With time away from him to think, she finally found the courage to leave Swan for good and report him to the police for rape. It was a line in the sand of sorts, although he continued to exert continual pressure on her, despite the fact she had moved from the area and he did not know where she lived.

‘I was 20, with two tiny children and I was highly vulnerable, but they released him on bail and within five minutes he’d rung me and started to pressure me to stop the case.’

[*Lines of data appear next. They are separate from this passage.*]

theorem witness_LaunchAndReplay_launch :
    ∀ x ∈ [(0x20, launchP), (0x21, launchAtP)],
      let s := asked (graphed (skein 3 [0]) []) x.2
      let c := s.core.taken 0
      let k := skein 3 [0]
      pf x.2 2 0 32 = noHandle ∧ passes (c.launchNamed 0 x.2) = true ∧ passes (constCheck k none) = true
        ∧ passes (c.resolveList 0 (pkBase x.2) (k.handles.zipIdx.map fun x => (x.2, x.1))) = true
        ∧ (∀ i, i ∈ c.cutNodes 0 k.id → k.isHead i = true)
        ∧ (c.slotsOf 0 k.id).findSome? (c.slotCheck 0 k (c.launchRegion 0 [])) = none ∧ passes (c.launchRoom 0 k []) = true
        ∧ s.takes x.1 0 x.2 = true ∧ passes (step9 x.2 []) = true ∧ bitAt c.gc.status 0 = true := by decide +kernel

theorem witness_LaunchAndReplay_launchAt : core.gc.count + 16384 ≤ (pw launchAtP 3).toNat := by decide +kernel

def replayP : Packet := packet 0x22 false [0, w64 (3 * 2 ^ 32)]

def replayed : Skein := { skein 3 [0] with hasReplay := true, replaySteps := 1, replayAt := 0x20000 }

theorem witness_LaunchAndReplay_replay :
    let s := asked (graphed replayed []) replayP
    let c := s.core.taken 0
    s.takes 0x22 0 replayP = true ∧ passes (step9 replayP []) = true ∧ c.launchNamed 0 replayP = .ok replayed
      ∧ replayed.hasReplay = true ∧ c.resolveList 0 0 (replayed.handles.zipIdx.map fun x => (x.2, x.1)) = .ok []
      ∧ c.unfinished 0 < 64 ∧ (c.newReloc 0 []).length ≤ c.relocFree
      ∧ c.readFor 2 replayed.replayAt (4 * (replayed.replaySteps + 1)) = .ok [0, 0, 0, 0, 0, 0, 0, 0] := by
  intro s c
  and_intros <;> first | decide +kernel | exact ok_of (by decide +kernel)

theorem witness_LaunchAndReplay_start :
    let r : Run := { aRun 9 3 [task 0 .waiting] with started := false }
    let s := runs (graphed (skein 3 [0]) [r])
    s.running = true ∧ s.core.findRun 0 9 = some r ∧ r.started = false ∧ r.cut = false ∧ r.start ≤ s.core.gc.count := by
  decide +kernel

def cancelP : Packet := packet 0x24 false [0, 9]

theorem witness_CancelStopAndResume_cancel :
    let r := aRun 9 3 [task 0 .waiting]
    let s := asked (graphed (skein 3 [0]) [r]) cancelP
    let c := s.core.taken 0
    s.takes 0x24 0 cancelP = true ∧ passes (step9 cancelP []) = true ∧ c.findRun 0 (pf cancelP 2 0 32) = some r
      ∧ ((c.setRun { r with cancelled := true, cancelAt := some c.dclk }).stopRun 0 9).findRun 0 9 = none := by decide +kernel

theorem witness_CancelStopAndResume_cancel_waits :
    let r := aRun 9 3 [task 0 .running]
    let s := asked (atWork (graphed (skein 3 [0]) [r]) (.task (ref 0) 0)) cancelP
    let c := s.core.taken 0
    s.takes 0x24 0 cancelP = true ∧ ((c.setRun { r with cancelled := true, cancelAt := some c.dclk }).stopRun 0 9).findRun 0 9 ≠ none := by decide +kernel

def stopP (node : Bool) (count : Nat) : Packet := packet 0x26 false [0, w64 (3 * 2 ^ 32 + b2n node), w64 count]

theorem witness_CancelStopAndResume_stop :
    let s := asked core (stopP false 1)
    let c := s.core.taken 0
    s.takes 0x26 0 (stopP false 1) = true ∧ (c.ctx 0).stop = none ∧ pb (stopP false 1) 2 0 = false
      ∧ passes (step9 (stopP false 1) []) = true ∧ c.gc.count < (pw (stopP false 1) 3).toNat := by decide +kernel
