-- ==== Sys2Proof/Tests/Slice0.lean ====
section
/-! SUPPORT. Tests: ill-formed commands that the check refuses, one for each kind of check, and worked examples and tables of
the spec with the results that the spec states. -/

set_option Elab.async false

namespace Sys2Proof.Tests

open Sys2Proof.Machine

/-! Commands that are not well-formed -/

theorem test_wf_queue : (Instr.checkEnd 64).wf = false ∧ (Instr.checkEnd 63).wf = true := by decide

theorem test_wf_context : (Instr.stopCount 64).wf = false ∧ (Instr.stopCount 63).wf = true := by decide

theorem test_wf_tag : (Instr.instanceStart 0 (2 ^ 32)).wf = false ∧ (Instr.instanceStart 0 (2 ^ 32 - 1)).wf = true := by decide

theorem test_wf_engine_port : (Instr.engineStart 1024).wf = false ∧ (Instr.engineStart 1023).wf = true := by decide

theorem test_wf_issue_tag : (Instr.engDone 0 (2 ^ 16) []).wf = false ∧ (Instr.engDone 0 (2 ^ 16 - 1) []).wf = true := by decide

theorem test_wf_completion_code : (Instr.engFault 0 0 8 []).wf = false ∧ (Instr.engFault 0 0 7 []).wf = true := by decide

theorem test_wf_stores : (Instr.engSaved 0 0 [(2 ^ 47, 1)]).wf = false ∧ (Instr.engSaved 0 0 [(2 ^ 47 - 1, 1)]).wf = true := by decide

theorem test_wf_spindle : (Instr.spindleSelection 16).wf = false ∧ (Instr.spindleSelection 15).wf = true := by decide

theorem test_wf_delay_list : (Instr.delayListRelease 4).wf = false ∧ (Instr.delayListRelease 3).wf = true := by decide

theorem test_wf_signal_word :
    (Instr.signalWordWrite 4096 0 whole).wf = false ∧ (Instr.signalWordWrite 4095 0 whole).wf = true := by decide

theorem test_wf_skein_and_node :
    (Instr.polledWaitRead 0 1024 0).wf = false ∧ (Instr.polledWaitRead 0 0 (2 ^ 20)).wf = false
      ∧ (Instr.polledWaitRead 63 1023 (2 ^ 20 - 1)).wf = true := by decide

theorem test_wf_page : (Instr.pageRefill 0 0 (2 ^ 13)).wf = false ∧ (Instr.pageRefill 0 0 (2 ^ 13 - 1)).wf = true := by decide

theorem test_wf_reel :
    (Instr.reelResponse 2 0 true 0 [] []).wf = false ∧ (Instr.reelResponse 0 256 true 0 [] []).wf = false
      ∧ (Instr.reelResponse 0 0 true 4 [] []).wf = false ∧ (Instr.reelResponse 1 255 true 3 [] []).wf = true := by decide

theorem test_wf_table : (Instr.stepCommit 64).wf = false ∧ (Instr.stepCommit 63).wf = true := by decide

theorem test_wf_slot : (Instr.collectiveStart 0 64).wf = false ∧ (Instr.plySlot 0 0 8 0 whole).wf = false := by decide

theorem test_wf_channel : (Instr.messageSend 4096).wf = false ∧ (Instr.messageSend 4095).wf = true := by decide

theorem test_wf_link : (Instr.phyUpLocked 8).wf = false ∧ (Instr.phyUpLocked 7).wf = true := by decide

theorem test_wf_frame :
    (Instr.ackFrame 0 { from_ .ack with seq := 4096 }).wf = false ∧ (Instr.ackFrame 0 { from_ .ack with vl := 4 }).wf = false
      ∧ (Instr.clipFrame (.link 8 (from_ (.clip aResult)))).wf = false ∧ (Instr.ackFrame 0 (from_ .ack)).wf = true := by decide

theorem test_wf_payload :
    (Payload.sigadd 4096 0).wf = false ∧ (Payload.psync 4096 0).wf = false ∧ (Payload.reserved 16).wf = false
      ∧ (Payload.reserved 6).wf = true ∧ (Payload.beacon { aBeacon 1 1 with phase := 256 }).wf = false := by decide

theorem test_wf_which :
    (Instr.flowrangeDlyCtrl (.flowrange 64) 0 whole).wf = false ∧ (Instr.clipCtrlCut (.cut 0 32) 0 whole).wf = false
      ∧ (Instr.testLoopbackRegisters (.tlLink 8) 0 whole).wf = false := by decide

theorem test_wf_lifecycle_code : (Instr.keyRead 16 []).wf = false ∧ (Instr.keyRead 15 []).wf = true := by decide

theorem test_wf_offset : (Instr.registerWrite 0x4000000 0 whole).wf = false ∧ (Instr.registerWrite 0x3FFFFF8 0 whole).wf = true := by
  decide

/-! Table 16-3: the known-answer vectors of canonical FP32 addition, in the pairs of the tree -/

/-- A node over two present FP32 values. -/
def both (a b : Nat) : Nat := (fpAdd a b).1

/-- The tree over 2^24, 1, 1, 1. -/
theorem test_canonical_sum : both (both 0x4B800000 0x3F800000) (both 0x3F800000 0x3F800000) = 0x4B800001 := by decide +kernel

/-- The tree over 2^100, 1, -2^100, +0. -/
theorem test_canonical_sum_cancels : both (both 0x71800000 0x3F800000) (both 0xF1800000 0) = 0 := by decide +kernel

/-- The two leaves of an exact sum of FP32 elements, joined. -/
def exactly (ws : List Nat) : Partial :=
  ws.foldl (fun p w => (joinParts 0 true 0 p (exactTerm (fp32.decode w) 0)).1) Partial.none_

theorem test_exact_sum : fp32.encode (exactValue (exactly [0x4B800000, 0x3F800000, 0x3F800000, 0x3F800000])) = (0x4B800002, false) := by
  decide +kernel

theorem test_exact_sum_cancels : fp32.encode (exactValue (exactly [0x71800000, 0x3F800000, 0xF1800000, 0])) = (0x3F800000, false) := by
  decide +kernel

/-! Chapter 07: the selection example, and the pool of a step -/

/-- The table of the example: 16 experts in 4 groups of which 2 count, k 3, renormalised. -/
def grouped : MoeTable := { moeTab with experts := 16, groups := 4, topGroups := 2, k := 3, renorm := true, grouped := true }

/-- The scores of the example, widened from BF16. -/
def scores : List Nat :=
  [0x3F00, 0x3E80, 0x7FC0, 0x3E00, 0x3F40, 0x3EC0, 0x3EC0, 0x3D80, 0x3F00, 0x3EC0, 0x3E80, 0, 0x3F40, 0xBF00, 0x3E80, 0x3E80].map
    (· * 65536)

theorem test_selection : grouped.selectToken scores = ([(4, 0x3ECCCCCD), (12, 0x3ECCCCCD), (5, 0x3E4CCCCD)], 1, false) := by
  decide +kernel

/-- The floor that the example takes of one expert's part of the pool. -/
theorem test_grant_floor : (grants 196608 [2560, 201000 - 2560]).getD 0 0 = 2505 ∧ 196608 * 2560 / 201000 = 2504 := by decide +kernel

/-! Chapters 02, 03, 04, 05, 06, 09: worked examples -/

/-- 16,777,132 DCLK in a window are a drift of -84, within the default limit. -/
theorem test_drift_window :
    (match exec (.driftWindow 16777132) (runs { core with now := 3 * 16777132 }) with
     | .next t => fld t.core.clk.drift 32 32 == twos 32 (-84) && !bitAt t.core.clk.status 2
     | _ => false) = true := by decide +kernel

/-- The ring of queue 12 of the example. -/
def ringOfTwelve : Core :=
  core.setQueue 12 { Queue.reset with fetch := .idle, ring := w64 (16 * 2 ^ 54), tail := 0x11F00, head := 0x10100 }

theorem test_doorbell_refused :
    let q := (ringOfTwelve.doorbell 12 0x12180).queue 12
    q.tail = 0x11F00 ∧ fld q.status 40 8 = 0x10 := by decide +kernel

theorem test_doorbell_taken :
    let q := (ringOfTwelve.doorbell 12 0x12100).queue 12
    q.tail = 0x12100 ∧ q.fetch = .armed := by decide +kernel

/-- The fields of the LAUNCH packet of the example. -/
def launchExample : Packet := [0x00000A3105050420, 0x1000, 0x0000000700000040, 0x0000000008000803]

theorem test_launch_fields :
    pkOp launchExample = 0x20 ∧ pkTag launchExample = 0xA31 ∧ pkExp launchExample = true ∧ pkIrq launchExample = true
      ∧ pf launchExample 2 32 10 = 7 ∧ pf launchExample 3 16 32 = 0x800 ∧ pf launchExample 3 8 8 = 8 := by decide

/-- The head of node 0x00210 of the example. -/
def headExample : Rec256 := record 0x0030000050002328 0x1004F020001A0660 0 0

theorem test_head_fields :
    hEdgeFirst headExample = 0x300 ∧ hEdgeCount headExample = 5 ∧ hDepInit headExample = 2 ∧ hPrio headExample = 3
      ∧ hMode headExample = 1 ∧ hYieldOk headExample = true ∧ hFixed headExample = false ∧ hPortBase headExample = 64
      ∧ hPortLast headExample = 79 ∧ hProgHidx headExample = 2 ∧ hProgOff headExample = 0x1A0 ∧ hNNest headExample = 2
      ∧ hNConst headExample = 1 ∧ hHasWait headExample = true ∧ hHasAction headExample = true := by decide +kernel

/-- The skein of the example's NEST records, behind a head with no WAIT. -/
def nested : Skein :=
  { skein 3 [record 0 (2 * 2 ^ 8) 0 0, record 0x00000000003001D1 0x0000000100000000 0x0000000002000020 0, record 1 0 0 0] with handles := [0] }

/-- Tile (5, 2) of the example carries its operand A at its base and 0x1_6800. -/
theorem test_tile_operand :
    nested.trips 0 = [8, 4]
      ∧ (let r : Run := { aRun 9 3 [task 0 .running] with handleIdx := [0] }
         let c := graphed nested [r]
         (({ c with graph := { c.graph with reloc := [{ ctx := 0, idx := 0, gen := 0, region := some (true, 0x40000, 0x40000) }] } } : Core).nestOperand
           r 0x0000000100000000 0x0000000002000020 (tileIdx (nested.trips 0) 21)).toOption.map (·.addr)) = some (0x40000 + 0x16800) := by
  decide +kernel

/-- The shares of 37 tiles over eight ports in PAD mode. -/
theorem test_pad_shares :
    (List.range 8).map (fun j => shareOf (record 32 (128 * 2 ^ 54 + 135 * 2 ^ 44) 0 0) 37 (128 + j)) = [5, 5, 5, 5, 5, 4, 4, 4] := by
  decide +kernel

/-- The release of the delay-list example: list 1 with k = 11 takes 1,005,000 to 1,005,568. -/
theorem test_delay_release :
    let c := { core with graph := { core.graph with dlyCtrl := w64 (2 ^ 32 + 11) } }
    c.releaseOf { aRun 9 3 [] with start := 1000000 } (task 0 .waiting) (record 0 0 (5000 * 2 ^ 8) 0) = some (1, 1005568) := by decide +kernel

/-- The pad before a record of 3,072 bytes at offset 63,488 of a ring of 64 KiB. -/
theorem test_message_pad : padFor 65536 129024 3072 = 2048 ∧ 129024 + 2048 + 3072 = 134144 := by decide

/-! Tokens that Hedge accepts: premises on what the cryptographic functions answer -/

/-- A token of a kind, with its third word, for every lifecycle state. -/
def token (kind w2 : Nat) : List W64 := [w64 (0x544B4E34 * 2 ^ 32 + kind), 0, w64 w2, 7]

theorem witness_TokensAreVerified_unlock_accepts (h1 : ∀ b, Config.sha384 b = List.replicate 12 1)
    (h2 : ∀ k d g, Config.ecdsaVerify k d g = true) :
    let c := holding core 0x4000 (token 1 3)
    let s0 := asked { c with hedge := { c.hedge with nonce := 0 } } unlockP
    let s := { s0 with sys := { s0.sys with keys := { s0.sys.keys with dbgKey := List.replicate 12 1 } } }
    s.takes 0x91 0 unlockP = true
      ∧ (match unlockOutcome s.sys s.core unlockP with | .ok x => passes x.2 | .error _ => false) = true := by
  refine ⟨by decide +kernel, ?_⟩
  unfold unlockOutcome tokenVerdict sigOk
  simp only [h1, h2]
  decide +kernel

The calls continued until the case went to court in May 2006. Although Natalie stood her ground, supported by family and friends who had rallied round, Swan argued they had had consensual sex within weeks of the alleged rape, undermining his wife’s accusation. She says now: ‘I was exhausted and vulnerable and in no position to stand up to him.’

He was found not guilty.

‘On one level it was devastating, but just knowing he’d been made to take the stand and answer the -questions of the prosecution was meaningful in its own right. It helped me to move forward.’

The process of building a new life was helped by the fact that as well as Natalie being given sole custody of their children, as a convicted sex offender Swan was allowed no contact with them. ‘Otherwise, he would have used that to try and abuse me further, which is a position many women find themselves in,’ she says. It was this knowledge that spurred her on to establish a course — ownmylifecourse.org — designed to help victims of domestic abuse and sexual violence.

Natalie trains providers to teach her course, which 10,000 women have accessed to date. ‘It became a mission for me to empower as many other women as possible to take control of their lives.’

She could have no idea that years later the course would end up helping other victims of her ex-husband.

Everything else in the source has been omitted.